# [Exercise objective]
From the records below, copy out exactly the lines from the one containing "domainEntry (d : BitVec 24)" to the one containing "What a full", both included. Add nothing else.

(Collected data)
====

theorem doneState_effect (code : Byte) (f : Frame) (s : State) {es : List Event}
    (hes : ∀ e ∈ es, e.isFlash = false) : Effect s (doneState code f es s) (.diag code :: es) :=
  .of_noFlashRequest (doneState_noFlashRequest code f s hes) (List.forall_mem_cons.2 ⟨rfl, hes⟩) rfl rfl rfl rfl
    fun _ => rfl

/-- An Unknown frame's step (rule R99). -/
theorem execUnknown_effect {code : Byte} {s t : State} (h : execUnknown code s = .next t) :
    ∃ es : List Event, transmissions es = [] ∧ Effect s t es ∧ EndsCycle s t := by
  have hn := noFlashRequest_of_execUnknown h
  rw [execUnknown_eq] at h
  cases h
  cases hd : (drawBit s).1 with
  | false =>
    rw [hd] at hn
    exact ⟨[], rfl, .of_noFlashRequest hn (by simp) (by simp) rfl rfl rfl id, ⟨⟨rfl, rfl, rfl, rfl⟩, rfl⟩⟩
  | true =>
    rw [hd] at hn
    exact ⟨[.diag code], rfl, .of_noFlashRequest hn (by simp [Event.isFlash]) rfl rfl rfl rfl id,
      ⟨⟨rfl, rfl, rfl, rfl⟩, rfl⟩⟩

/-- The effects of two steps of a command, one after the other. -/
theorem Effect.trans {s t u : State} {es fs : List Event} (h : Effect s t es) (k : Effect t u fs) :
    Effect s u (es ++ fs) where
  cfg := k.cfg.trans h.cfg
  controller := k.controller.trans h.controller
  resets := k.resets.trans h.resets
  flashCs := k.flashCs.trans h.flashCs
  crcAcc := fun hc => by rw [k.crcAcc (by rw [h.crcAcc hc, h.cfg]), h.cfg]
  evt := by rw [k.evt, h.evt, List.append_assoc]
  bracketed := by rw [bracketRun_append, h.bracketed]; exact k.bracketed
  history := by rw [k.history, h.history, List.filter_append, List.reverse_append, List.append_assoc]
  flashWf := fun hw => k.flashWf (h.flashWf hw)
  flashKept := fun hnone => by
    obtain ⟨hes, hfs⟩ := List.forall_mem_append.1 hnone
    rw [k.flashKept hfs, h.flashKept hes]
  flashUnknown := fun hc hsome => by
    by_cases hfs : ∃ e ∈ fs, e.isArrayRequest = true
    · exact k.flashUnknown (h.controller.trans hc) hfs
    · have hnone : ∀ e ∈ fs, e.isArrayRequest = false := by simpa using hfs
      obtain ⟨e, he, ha⟩ := hsome
      have hes : e ∈ es := (List.mem_append.1 he).resolve_right fun hf => by simp [hnone e hf] at ha
      rw [k.flashKept hnone, h.flashUnknown hc ⟨e, hes, ha⟩]

/-! ### The commands one by one -/

/-- The critical section cannot be entered twice (rule R101). -/
theorem flashBracket_held (requests : State → Result) {s : State} (h : s.flashCs = true) :
    flashBracket requests s = .fault .flashBracket := by
  simp [flashBracket, flashUnlock, h]

/-- An information command with a handler: a NACK or one ACK (rules R78 and R79). -/
theorem handled_of_ackHandler {i : Instr} {n : Byte} {reply : Config → List Byte} {s t : State}
    (hi : ∀ f, i ≠ .goToAddress f) (hf : usesFlash i = false)
    (h : verified (codeOf s.cfg i) i.frame s (ackHandler n reply) = .next t) :
    ∃ es, Handled s.cfg i es ∧ Effect s t (.diag (codeOf s.cfg i) :: es) ∧ EndsCycle s t := by
  rw [verified_ackHandler] at h
  cases h
  split
  · exact ⟨_, .info i hi hf n _, doneState_effect _ _ s (by simp [Event.isFlash]),
      ⟨⟨rfl, rfl, rfl, rfl⟩, rfl⟩⟩
  · exact ⟨_, .nack i hi, nackState_effect _ _ s, ⟨⟨rfl, rfl, rfl, rfl⟩, rfl⟩⟩

/-- FLASH_ERASE within its bound needs the critical section to be free (rule R101). -/
theorem execFlashErase_held {f : Frame} {s : State} (hs : s.flashCs = true)
    (hv : frameSum s s.cfg.cmdFlashErase f = f.crc)
    (hc : ¬ s.cfg.maxPages < (readEraseFields (f.bytes s.cfg.cmdFlashErase) s).pCount) :
    execFlashErase f s = .fault .flashBracket := by
  simp only [execFlashErase, verified_eq, hv, if_true]
  rw [readEraseFields_congr (f.bytes s.cfg.cmdFlashErase) (s := verifiedState s.cfg.cmdFlashErase f s) (d := s)
    ⟨rfl, rfl⟩]
  simp only [pageBounds, verifiedState, hc, sendAckHeader_eq, emit, if_false]
  rw [flashBracket_held]
  · rfl
  · exact hs

/-- FLASH_ERASE, in the order of the checks of rule R109. -/
theorem handled_of_execFlashErase {f : Frame} {s t : State} (h : execFlashErase f s = .next t) :
    ∃ es, Handled s.cfg (.flashErase f) es ∧ Effect s t (.diag s.cfg.cmdFlashErase :: es) ∧ EndsCycle s t := by
  by_cases hv : frameSum s s.cfg.cmdFlashErase f = f.crc
  case neg =>
    obtain rfl := Host.Outcome.next.inj ((exec_of_frameSum_ne (.flashErase f) nofun hv).symm.trans h)
    exact ⟨_, .nack _ nofun, nackState_effect _ _ s, ⟨⟨rfl, rfl, rfl, rfl⟩, rfl⟩⟩
  by_cases hc : s.cfg.maxPages < (readEraseFields (f.bytes s.cfg.cmdFlashErase) s).pCount
  case pos =>
    rw [execFlashErase_invalid f s hv hc] at h
    cases h
    exact ⟨_, .refusal _ rfl _, .of_noFlashRequest ⟨rfl, rfl, rfl, rfl, _, rfl, by simp [Event.isFlash]⟩
      (by simp [Event.isFlash]) rfl rfl rfl rfl fun _ => rfl, ⟨⟨rfl, rfl, rfl, rfl⟩, rfl⟩⟩
  cases hs : s.flashCs with
  | true => rw [execFlashErase_held hs hv hc] at h; cases h
  | false =>
    obtain ⟨t', hexec, ht⟩ := execFlashErase_valid f s hs hv _ rfl hc
    obtain rfl := Host.Outcome.next.inj (h.symm.trans hexec)
    rw [ht]
    exact ⟨_, .bracket _ rfl [.erase _ _] (by simp [Event.isArrayRequest]) _,
      { cfg := rfl, controller := rfl, resets := rfl, flashCs := rfl, crcAcc := fun _ => rfl, evt := rfl
        bracketed := rfl, history := rfl, flashWf := fun _ => Memory.wf_nil
        flashKept := fun hnone => by simp [Event.isArrayRequest] at hnone
        flashUnknown := fun _ _ => rfl },
      ⟨⟨rfl, rfl, rfl, rfl⟩, rfl⟩⟩

/-- MEMORY_WRITE to a valid address needs the critical section to be free (rule R101). -/
theorem execMemoryWrite_held {f : Frame} {s : State} (hs : s.flashCs = true)
    (hv : frameSum s s.cfg.cmdMemoryWrite f = f.crc)
    (hc : addrValid s.cfg (readWriteFields (f.bytes s.cfg.cmdMemoryWrite) s).wAddr = .valid) :
    execMemoryWrite f s = .fault .flashBracket := by
  simp only [execMemoryWrite, verified_eq, hv, if_true]
  rw [readWriteFields_congr (f.bytes s.cfg.cmdMemoryWrite) (s := verifiedState s.cfg.cmdMemoryWrite f s) (d := s)
    ⟨rfl, rfl⟩]
  simp only [verifiedState, hc, sendAckHeader_eq, emit]
  rw [flashBracket_held]
  · rfl
  · exact hs
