-- ==== Sys2Proof/Syntax.lean ====
section
/-! DEFINITION. Sys2Proof/Syntax.lean: the commands of the block and their operands. A command is one of the steps that
spec/opcode_table.json lists: a register access that has a row of its own, an operation of a bus or protocol, an event at
a pin or lane, or an event of one of the stack's own engines and timers. Its operands are what comes from outside the
stack: who asks, the unit or object meant, the bytes that arrive, and what a sensor, a lane or an array shows. -/
namespace Sys2Proof

/-- A path onto the register bus: a chain or the I3C port (R485, R486). -/
inductive Path where
  | chain (k : Fin 16)
  | i3c
deriving DecidableEq, Repr

/-- The path number of the manual's PATH fields: chain 0 to 15, 0x10 I3C (R429, R509). -/
def Path.num : Path → Nat
  | .chain k => k.val
  | .i3c => 16

/-- A requester context (R486): the path, and the SID of the session the request is tagged under, 0 without one. -/
structure Req where
  path : Path
  sid : Nat
deriving DecidableEq, Repr

/-- A packet of a chain (R215 to R217): its LSEQ, type t, label, TAGGED flag, payload and session tag. -/
structure Packet where
  lseq : Nat
  type : Nat
  label : Nat
  tagged : Bool
  payload : List Byte
  tag : List Byte
deriving DecidableEq, Repr

/-- The units a VXU command goes to: one, by its VXU_CMD, or several, by VXU_GCMD (R73, R78). -/
inductive VxuSel where
  | unit (n : Fin 16)
  | group (mask : BitVec 16)
deriving DecidableEq, Repr

/-- The conditions under which a lane is lost by itself (R198); PARTNER is the DROP_RECEIVED row. -/
inductive LossCond where
  | los | unc | marker | skew | marginal
deriving DecidableEq, Repr

/-- A 66-bit block of a lane: sync header and 64-bit payload (R184, R186). -/
structure RxBlock where
  sync : BitVec 2
  bits : BitVec 64
deriving DecidableEq, Repr

/-- What a codeword read finds (R282, R285): the error that has entered the stored codeword since it was last read, the
error of this read alone, and that of the reread after an ADDRESS_MISMATCH. Each is a list of (position, mask) in symbol
order; positions 36 and 37 stand for a fetch from another address. -/
structure ReadErrs where
  cell : List (Nat × BitVec 16)
  line : List (Nat × BitVec 16)
  reread : List (Nat × BitVec 16)
deriving DecidableEq, Repr

/-- Who reads a codeword (R284): a host or engine that takes the data, or the FCE, for a structure of a domain. -/
inductive Reader where
  | data
  | domainEntry (d : BitVec 24)
  | domainMap (d : BitVec 24)
  | exceptionLog (lost : Nat)
  | poolEntry (p : BitVec 16)
deriving DecidableEq, Repr

/-- What a full calibration finds (R332): lanes without an eye, as (channel, lane), and new values, as (channel, setting,
value); a lane is 0 to 77 for data/check and 128 + n for command/address lane n, a setting 128 × kind + lane. -/
structure CalResult where
  noEye : List (Nat × Nat)
  values : List (Nat × Nat × Nat)
deriving DecidableEq, Repr

/-- Whose next leg starts (R305, R306, R328): a channel's traverse, the base-die round, or a block of a full-stack
self-test, laid out as BST_ARG. -/
inductive LegWho where
  | dram (c : Fin 32)
  | base
  | full
deriving DecidableEq, Repr

/-- Why the fuse array is sensed (R437): by command, at a cold load, or at a band change. At a cold load the bits are given that
manufacture has programmed since the last one (R407). -/
inductive SenseWhy where
  | command (r : Req)
  | coldLoad (made : List (Fin 1024 × BitVec 64))
  | bandChange
deriving DecidableEq, Repr

/-- What the fuse engine meets in the steps of an operation (R439, R440): for each bit in order the program pulses it takes beyond one,
none beyond the list; for each bit that is pulsed whether VFUSE is in range at the start of the pulse, as at the last one beyond the list;
how many bits verify before one that does not, if one does not; and what each sense of the operation finds marginal, nothing beyond the list. -/
structure FuseResult where
  pulses : List (Fin 4)
  vfuse : List Bool
  fails : Option Nat
  weak : List (List (Fin 65536))
deriving DecidableEq, Repr

/-- What one measurement reads (R338, R340, R360): the 76 sensors; for the core dies 1 to 16 and the zones 0 to 3, what the kiln model,
whose coefficients lie in the MGC firmware, makes of their heat inputs: the model value with the lid at 0 °C, and its rise with the lid in
1/256; the power of the base die in mW; and each stack rail's mean current, its voltage and its largest 10 µs mean current since the last
measurement. Temperatures are in 1/16 °C. -/
structure Thermals where
  sensors : List (BitVec 16)
  nodes : List (BitVec 16 × BitVec 16)
  base : BitVec 32
  rails : List (BitVec 16 × BitVec 16 × BitVec 16)
deriving DecidableEq, Repr

/-- What a cold load finds that does not stand in the stack (R406, R452): a start-up failure of SEC, 1 known-answer test or 3
entropy source, and pages of the configuration flash that were written from outside. -/
structure LoadFind where
  sec : Option (BitVec 2)
  pages : List (Fin 2112 × List Byte)
deriving DecidableEq, Repr

/-- What the start-up tests of a cold load find (R299, R327): by channel, the runs of its check-logic test up to the eighth, each
the tally of completed vectors and whether the signature matches the ROM value (one full and good run where none is given), the
blocks, laid out as BST_ARG, whose TSV lane, clock, VXU, RAE or SRAM test fails, and the initial calibration. -/
structure StartTests where
  ecc : List (Fin 32 × List (Nat × Bool))
  fails : List (BitVec 32)
  cal : CalResult
deriving DecidableEq, Repr
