-- ==== Sys2Proof/Config.lean ====
section
/-! DEFINITION. Sys2Proof/Config.lean: the values the manual leaves open. Each is a constant without a body, so that
nothing can be proved of its value; the first argument of a drawn value is the draw's number (`State.fresh`), so that two
draws are independent (notes/assumptions/3.md). -/
namespace Sys2Proof.Config

/-- A byte of stack memory that nothing has written, as a read finds it (R537): the draw and the byte's key. -/
opaque freeByte : Nat → Nat → Byte

/-- Whether a read of a codeword that nothing has written finds it readable (R537): the draw and the codeword's key. -/
opaque unwrittenReadable : Nat → Nat → Bool

/-- The macro an SRAM bank of R303 belongs to; the manual gives each macro a spare bank and not its banks (R311). -/
opaque sramMacro : Nat → Nat

/-- The label that a sample of served bytes latches where the traffic has none, by draw. -/
opaque freeLabel : Nat → Byte

/-- The signature the MGC derives from the ROM seed of a leg on a block (R303), which the spec does not give. -/
opaque legSignature : BitVec 32 → BitVec 32

/-- A value the manual does not state, drawn afresh. -/
opaque freeNat : Nat → Nat

/-- A list of values the manual does not state, drawn afresh. -/
opaque freeList : Nat → List Nat

/-- The I3C manufacturer ID of Wenquedel, which the manual does not give (R488). -/
opaque manufacturerId : BitVec 15

/-- The level of a boundary-scan control cell that enables its output, which the manual does not give (R532). -/
opaque controlEnables : Bool

/-- A byte of SEC's random bit generator: the draw and the byte's place. -/
opaque randomByte : Nat → Nat → Byte

/-! What the firmware of a set contains and the manual leaves to it (R456, R461, R464, R466). -/

/-- The SHA-512 of the vendor's public key, as SEC ROM holds it. -/
opaque vendorKeyHash : BitVec 512

/-- The compatibility list that an MGC firmware component carries. -/
opaque compatList : List Byte → List (BitVec 512)

/-- The settings format that the set of a manifest hash writes. -/
opaque settingsFormat : BitVec 512 → Nat

/-- What the body of a settings generation holds beside the traverse pointers, by the draw of the save: the fitted constants of the kiln
model and the starting equalisation of the lanes. -/
opaque settingsRest : Nat → List Byte

/-- Whether the set of a manifest hash reads a settings format of another set. -/
opaque readsFormat : BitVec 512 → Nat → Bool

end Sys2Proof.Config
end

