-- ==== Sys2Proof/Machine/Reg.lean ====
section
/-! DEFINITION. Sys2Proof/Machine/Reg.lean: the register addresses of the manual, under the manual's names, and the
bit positions of their fields. Each `Reg.<NAME>` is the address of the register's low word (R507 and the register table
of the owning chapter); an argument numbers the unit, lane, chain, channel, slot or array element. Each `Fld.<NAME>_<FIELD>`
is a field's bit range. A 64-bit register's high word lies four above its low word. -/
namespace Sys2Proof

/-- A bit range [hi:lo] of a register, both ends included (R2). -/
structure Fld where
  hi : Nat
  lo : Nat
deriving DecidableEq, Repr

====

# [Task response]
  | domainEntry (d : BitVec 24)
  | domainMap (d : BitVec 24)
  | exceptionLog (lost : Nat)
  | poolEntry (p : BitVec 16)
deriving DecidableEq, Repr

/-- What a full calibration finds (R332): lanes without an eye, as (channel, lane), and new values, as (channel, setting,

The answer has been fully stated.